Faculty of Business Management, Universiti Teknologi MARA, 42300 Puncak Alam, Malaysia

Volume 2014 (2014), Article ID 460262, Journal of Internet and e-business Studies, 9 pages, DOI: 10.5171/2014.460262

Received date : 13 May 2013; Accepted date : 19 August 2013; Published date : 31 January 2014

Cite this Article as: Sri Fatiany Abdul Kader Jailani, Abdul Kadir Othman and Erne Suzila Kassim (2014), "Participating in Social Network Online Purchase: How Significant Emotional Intelligence IS," Journal of Internet and e-Business Studies, Vol. 2014 (2014), Article ID 460262, DOI: 10.5171/2014.460262

Copyright © 2014. Sri Fatiany Abdul Kader Jailani, Abdul Kadir Othman and Erne Suzila Kassim. Distributed under Creative Commons CC-BY 3.0


The social networking has become a phenomenon not only to the social system, but also to the business activities. Engaging the social network for buying and selling products and services has become common, although these shopping sites are lacking of many trustworthy elements due to their limited virtual characteristics. Thus, it motivates us to examine the role of emotional intelligence, trust and perceived value as significant psychological elements in predicting consumers’ decisions to engage in social networking online purchase. We then proposed a model that links relationships of emotional intelligence, trust, perceived value, purchased intention and confirmation.

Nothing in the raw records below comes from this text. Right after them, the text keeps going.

-- ==== Sys2Proof/Laws/Kept/Admit.lean ====
section
/-!
SUPPORT. What the operations of Machine/Admit.lean keep (Safety.lean: Still, Steady, or Kept).
-/

namespace Sys2Proof.Machine

theorem State.postAsh_steady (s : State) (r : BitVec 64) :
    Steady s (State.postAsh s r) := by
  unfold State.postAsh
  repeat' (first
    | with_reducible assumption
    | with_reducible exact Steady.refl _
    | (extract_lets +onlyGivenNames x
       subst x)
    | with_reducible apply Steady.trans _ (State.count_still ..).steady
    | with_reducible apply Steady.trans _ (State.writeMem_steady ..)
    | split)

theorem State.consumeMask_steady (s : State) (b : Bool) (t : Step) :
    Steady s (State.consumeMask s b t) := by
  unfold State.consumeMask
  repeat' (first
    | with_reducible assumption
    | with_reducible exact Steady.refl _
    | (extract_lets +onlyGivenNames x
       first
       | (refine Steady.via (t := x) ?side (fun hx => ?main); (case' side => subst x); (case' main => (clear_value x; revert x; intro _ _)))
       | subst x)
    | with_reducible apply Steady.trans _ (State.writeMem_steady ..)
    | split
    | dsimp -zeta only
    | (with_reducible refine Steady.fields ?_ rfl ⟨rfl, rfl⟩; with_reducible assumption))

theorem State.acceptStep_steady (s : State) (f : Fetched) (b : Bool) (t0 : ℕ) (m : Model) (j : Judged) :
    Steady s (State.acceptStep s f b t0 m j) := by
  unfold State.acceptStep
  repeat' (first
    | with_reducible assumption
    | with_reducible exact Steady.refl _
    | (extract_lets +onlyGivenNames x
       first
       | (refine Steady.via (t := x) ?side (fun hx => ?main); (case' side => subst x); (case' main => (clear_value x; revert x; intro _ _)))
       | subst x)
    | with_reducible apply Steady.trans _ (State.releaseRecord_steady ..)
    | with_reducible apply Steady.trans _ (State.logStep_steady ..)
    | with_reducible apply Steady.trans _ (State.consumeMask_steady ..)
    | with_reducible apply Steady.trans _ (State.postStatus_steady ..)
    | with_reducible apply Steady.trans _ (State.setStep_still ..).steady
    | with_reducible apply Steady.trans _ (State.postAsh_steady ..)
    | with_reducible apply Steady.trans _ (State.earlyScans_steady ..)
    | with_reducible apply Steady.trans _ (State.advance_still ..).steady
    | with_reducible apply Steady.foldl _ _ _ (fun _ _ => ?_)
    | with_reducible apply Steady.foldl₁ _ _ _ (fun _ _ => ?_)
    | with_reducible apply Steady.foldl₂ _ _ _ (fun _ _ => ?_)
    | split
    | with_reducible refine Steady.eq₁ (by with_reducible assumption) ?_
    | with_reducible refine Steady.eq₂ (by with_reducible assumption) ?_
    | with_reducible refine Steady.opt_eq (by with_reducible assumption) ?_
    | with_reducible refine Steady.opt₂_eq (by with_reducible assumption) ?_
    | dsimp -zeta only
    | with_reducible refine Steady.fields ?_ rfl ⟨rfl, rfl⟩)

theorem State.refuseStep_steady (s : State) (f : Fetched) (st : ℕ) (j : Option Judged) :
    Steady s (State.refuseStep s f st j) := by
  unfold State.refuseStep
  repeat' (first
    | with_reducible assumption
    | with_reducible exact Steady.refl _
    | with_reducible apply Steady.trans _ (State.takeFree_steady ..)
    | with_reducible apply Steady.trans _ (State.setObj_steady ..)
    | with_reducible apply Steady.trans _ (State.postStatus_steady ..)
    | with_reducible apply Steady.trans _ (State.postMarker_still ..).steady
    | with_reducible apply Steady.trans _ (State.dropMarkers_still ..).steady
    | with_reducible apply Steady.trans _ (State.haltFor_steady ..)
    | split)

theorem execAdmissionCheck_steady (s : State) :
    ∃ t, execAdmissionCheck s = .next t ∧ Steady s t := by
  unfold execAdmissionCheck
  refine ⟨_, rfl, ?_⟩
  repeat' (first
    | with_reducible assumption
    | with_reducible exact Steady.refl _
    | (extract_lets +onlyGivenNames x
       first
       | (refine Steady.via (t := x) ?side (fun hx => ?main); (case' side => subst x); (case' main => (clear_value x; revert x; intro _ _)))
       | subst x)
    | with_reducible apply Steady.trans _ (State.stepBoundary_still ..).steady
    | with_reducible apply Steady.trans _ (State.acceptStep_steady ..)
    | with_reducible apply Steady.trans _ (State.refuseStep_steady ..)
    | split)

end Sys2Proof.Machine
end

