-- ==== Sys2Proof/Tests/Slice0.lean ====
section
/-!
SUPPORT. Tests: ill-formed terms that WellFormed refuses, the manual's worked numbers, and for the statements of
Certificates/Slice0 states and operands that meet their hypotheses, with what the step then does.
-/

namespace Sys2Proof.Machine

set_option Elab.async false

/-- The state after a command; the state before it where there is none. -/
def after (c : Instr) (s : State) : State :=
  match exec c s with
  | .next t => t
  | _ => s

/-- Objects set, past every check. -/
def setObjs (l : List (Nat × Nat)) (s : State) : State := l.foldl (fun s p => s.setObj p.1 p.2) s

/-- Every object but those listed is as it was. -/
def objsBut (ks : List Nat) (s t : State) : Bool :=
  let drop (x : Tab Nat) : Tab Nat := x.filter (fun p => !ks.contains p.1)
  drop t.objs == drop s.objs

/-- In a mode, everything else as after reset. -/
def inMode (m : Mode) : State := { State.reset with mode := m }

/-- In a phase of kindling. -/
def kindling (n : Nat) : State := { State.reset with kindle := .start true n 0 }

/-- Running, before one instruction that stands at offset 64 of its image. -/
def before (i : List (Nat × Nat)) : State :=
  let s := setObjs [(Obj.RZ_SCHED_BASE, 0x10000), (Obj.RZ_SCHED_LEN, 0x1000)] (inMode .running)
  { s with mem := Memory.write [] 0x10040 (toBytes (packed 64 i)), seq := { Seq.cleared with wait := .fetch, pc := 64 } }

/-- Halted by a refused step, fetched at offset 64. -/
def refused : State :=
  let s := before [(8, 1), (56, 0)]
  { s with seq := { s.seq with wait := .halted 2, steps := 1, fetched := some (s.fetchStep 0) } }

/-- Group 1 of the two engines of package 0: engine 1 hangs from engine 0. -/
def pairGroup : Tab (BitVec 32) := [(4096, packed 32 [(1, 1), (2, 0), (12, 0), (17, 0)]), (4097, packed 32 [(1, 1), (2, 0), (12, 0), (17, 1)])]

/-- The secondary of package 0, in group 1. -/
def leaf (s : State) : State :=
  let s := setObjs [(Obj.RZ_NODE_ID, 1), (Obj.RZ_ROUTE_STORE_CAP, 16)] s
  { s with ident := { s.ident with eng := true }, tables := { s.tables with groups := pairGroup } }

/-- A leaf before a COLL of group 1. -/
def atColl (program : Nat) : State := leaf (before [(8, 3), (8, 1), (8, program), (40, 0)])

/-- A structure with some fields set, the others 0: high bit, low bit, value. -/
def fieldsOf (n : Nat) (l : List (Nat × Nat × Nat)) : BitVec n := l.foldl (fun d x => setFld d x.1 x.2.1 x.2.2) 0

Using a survey conducted via a cross sectional study, we collected data from 334 respondents who have taken part in social networking online purchase. Based on the regression analyses, the findings reveal that consumers’ decisions are explained by emotional intelligence and trust. Besides, trust plays the role as a predictor for perceived value and purchase intention. In addition, there are also significant relationships between perceived value and purchase intention, and between purchase intention and confirmation. The study contributes to the understanding of emotional intelligence as the basis for online and mobile retailers in taking the appropriate strategies to attract more consumers and generate higher sales. Building on this research and for knowledge enrichment, future study may incorporate social informatics in building social intelligence of the future social business community.   

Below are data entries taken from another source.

-- ==== Sys2Proof/Decode.lean ====
section
/-! DEFINITION. The command word format (30_encoding.md R80): the decoder, total on every 32-bit word, and the encoder. -/

namespace Sys2Proof

/-- Why a word selects no operation (30_encoding.md R91). -/
inductive Reserved where
  /-- `RES = w[31:4] != 0`. -/
  | resBits
  /-- `OP = w[1:0] = 0b11`. -/
  | opcode
  deriving DecidableEq, Repr

/-- Field OP, `w[1:0]` (30_encoding.md R80, R81). -/
def fieldOp (w : Word) : BitVec 2 := w.extractLsb' 0 2

/-- Field F, `w[2]` (30_encoding.md R80, R82). -/
def fieldF (w : Word) : Bool := w.getLsbD 2

/-- Field A, `w[3]` (30_encoding.md R80, R83). -/
def fieldA (w : Word) : Bool := w.getLsbD 3

/-- Field RES, `w[31:4]` (30_encoding.md R80). -/
def fieldRes (w : Word) : BitVec 28 := w.extractLsb' 4 28

/-- The command a CMD word selects (30_encoding.md R81, R93), or why it is reserved (R91). -/
def decode (w : Word) : Except Reserved Instr :=
  if fieldRes w ≠ 0#28 then .error .resBits
  else if fieldOp w = 0b00#2 then .ok (.clear (fieldF w) (fieldA w))
  else if fieldOp w = 0b01#2 then .ok (.encode (fieldF w) (fieldA w))
  else if fieldOp w = 0b10#2 then .ok (.decode (fieldF w) (fieldA w))
  else .error .opcode

/-- A command word with RES = 0: `RES | A | F | OP`, most significant first (30_encoding.md R80). -/
def commandWord (op : BitVec 2) (f a : Bool) : Word :=
  0#28 ++ BitVec.ofBool a ++ BitVec.ofBool f ++ op

/-- The word of an instruction (30_encoding.md R80, R81). -/
def encode : Instr → Word
  | .clear f a => commandWord 0b00#2 f a
  | .encode f a => commandWord 0b01#2 f a
  | .decode f a => commandWord 0b10#2 f a

/-- The 32-bit command word whose low `nbits` bits are those of `w` and whose other bits are 0. A command word is
written whole to CMD and never lies in a memory of bytes, so no byte order enters (20_memory.md R58; log 14). -/
def tableWord (nbits w : Nat) : Word := BitVec.ofNat 32 (w % 2 ^ nbits)

/-- What the decoder reads from a row of the opcode table. -/
def decodeTableWord (nbits w : Nat) : Option Instr :=
  match decode (tableWord nbits w) with
  | .ok i => some i
  | .error _ => none

end Sys2Proof
end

Keywords: Emotional intelligence, trust, social networking online purchase


Purchasing products and services via the Internet has been part of the social lifestyle for many people. The online shopping is also known as e-shopping, Internet shopping, web shopping, online store, online retail and virtual shopping. and e-Bay are among the pioneers and still continuing to be the largest online shops in terms of market shares. The vast evolvement of the information and communication technology does not only offer many possibilities to online purchase, but also enhances the trend in online purchase. In this instance, utilizing social network for offering, selling and buying goods and services has become common, especially to the young generations. Unlike in the previous years, consumers now have become more receptive and are willing to engage in the social networking online shopping despite the fact these shopping sites are lacking of many trustworthy elements due to their limited virtual characteristics. 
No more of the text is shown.